-- ==== Sys2Proof/Syntax.lean ====
section
/-! DEFINITION. The abstract syntax of the machine's steps: one constructor for each row of the opcode table.
The first four groups are the words of the S, V, M and X streams with the fields of R47, R53, R56 and R57;
the last group holds the device's steps that have no encoding, each with the unit it happens at. -/
namespace Sys2Proof

/-- The three engines of a core (R11, R14). -/
inductive Eng where
  | v | m | x
  deriving DecidableEq, Repr

/-- The queues whose heads complete through tokens: the vector load queue, the vector store queue (R159) and
the Exact-Sign Unit's operand buffer (R205). -/
inductive VQueue where
  | load | store | esu
  deriving DecidableEq, Repr

/-- What of a token-completed word lands before the word completes (R18, R158): lanes of vd and its tag, and lanes and tag
of vd + 1 where the word writes it (R201). -/
structure Early where
  lanes   : Mask := 0
  tag     : Bool := false
  lanes'  : Mask := 0
  tag'    : Bool := false
  deriving DecidableEq, Repr

/-- What an uncorrectable error fences (R314, R358). -/
inductive EccUnit where
  | core (c : Nat) (array : Bool) | cluster (k : Nat) | channel (stack : BitVec 4) (ch : BitVec 6)
  deriving DecidableEq, Repr

/-- The collectives of the package engine (R355). -/
inductive CollKind where
  | barrier | allGather | allReduceF32 | allReduceBf16 | allReduceI32
  | reduceScatterF32 | reduceScatterBf16 | reduceScatterI32
  deriving DecidableEq, Repr

/-- What happens to collectives (R335, R355, R356): a control program calls one; a peer arrives with its buffer; a peer is halted, or held
by its debugger; the oldest collective is performed; clocks are lowered for one whose arrivals are on record. -/
inductive CollAct where
  | call (k : CollKind)
  | arrive (buf : List (BitVec 8))
  | peer (halted held : Bool)
  | finish
  | balance
  deriving DecidableEq, Repr

/-- The buffers of a call of a collective (R355): n bytes at src, and what arrives at dst. -/
structure CollBufs where
  src : BitVec 48
  dst : BitVec 48
  n   : Nat
  deriving DecidableEq, Repr

/-- Which store queue of a core performs its head: a strand's; near: a store to HBM performs in the cluster's cache only (R101). -/
structure QueueHead where
  strand : BitVec 2
  near   : Bool
  deriving DecidableEq, Repr

/-- How an M step finishes: stale, its reads of memory are served from the cluster cache, and its writes perform there (R101); with a
number of blocks, a drain's conversions have ended up to there and it goes on (R248). -/
structure Finish where
  stale  : Bool
  blocks : Option Nat
  deriving DecidableEq, Repr

/-- How bring-up's training ends (R351). -/
inductive Training where
  | ok | hbmFails | ucieFails
  deriving DecidableEq, Repr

**********

Would you please write out all the entries exactly?

-- ==== Sys2Proof/Syntax.lean ====
section
/-! DEFINITION. The abstract syntax of the machine's steps: one constructor for each row of the opcode table.
The first four groups are the words of the S, V, M and X streams with the fields of R47, R53, R56 and R57;
the last group holds the device's steps that have no encoding, each with the unit it happens at. -/
namespace Sys2Proof

/-- The three engines of a core (R11, R14). -/
inductive Eng where
  | v | m | x
  deriving DecidableEq, Repr

/-- The queues whose heads complete through tokens: the vector load queue, the vector store queue (R159) and
the Exact-Sign Unit's operand buffer (R205). -/
inductive VQueue where
  | load | store | esu
  deriving DecidableEq, Repr

/-- What of a token-completed word lands before the word completes (R18, R158): lanes of vd and its tag, and lanes and tag
of vd + 1 where the word writes it (R201). -/
structure Early where
  lanes   : Mask := 0
  tag     : Bool := false
  lanes'  : Mask := 0
  tag'    : Bool := false
  deriving DecidableEq, Repr

/-- What an uncorrectable error fences (R314, R358). -/
inductive EccUnit where
  | core (c : Nat) (array : Bool) | cluster (k : Nat) | channel (stack : BitVec 4) (ch : BitVec 6)
  deriving DecidableEq, Repr

/-- The collectives of the package engine (R355). -/
inductive CollKind where
  | barrier | allGather | allReduceF32 | allReduceBf16 | allReduceI32
  | reduceScatterF32 | reduceScatterBf16 | reduceScatterI32
  deriving DecidableEq, Repr

/-- What happens to collectives (R335, R355, R356): a control program calls one; a peer arrives with its buffer; a peer is halted, or held
by its debugger; the oldest collective is performed; clocks are lowered for one whose arrivals are on record. -/
inductive CollAct where
  | call (k : CollKind)
  | arrive (buf : List (BitVec 8))
  | peer (halted held : Bool)
  | finish
  | balance
  deriving DecidableEq, Repr

/-- The buffers of a call of a collective (R355): n bytes at src, and what arrives at dst. -/
structure CollBufs where
  src : BitVec 48
  dst : BitVec 48
  n   : Nat
  deriving DecidableEq, Repr

/-- Which store queue of a core performs its head: a strand's; near: a store to HBM performs in the cluster's cache only (R101). -/
structure QueueHead where
  strand : BitVec 2
  near   : Bool
  deriving DecidableEq, Repr

/-- How an M step finishes: stale, its reads of memory are served from the cluster cache, and its writes perform there (R101); with a
number of blocks, a drain's conversions have ended up to there and it goes on (R248). -/
structure Finish where
  stale  : Bool
  blocks : Option Nat
  deriving DecidableEq, Repr

/-- How bring-up's training ends (R351). -/
inductive Training where
  | ok | hbmFails | ucieFails
  deriving DecidableEq, Repr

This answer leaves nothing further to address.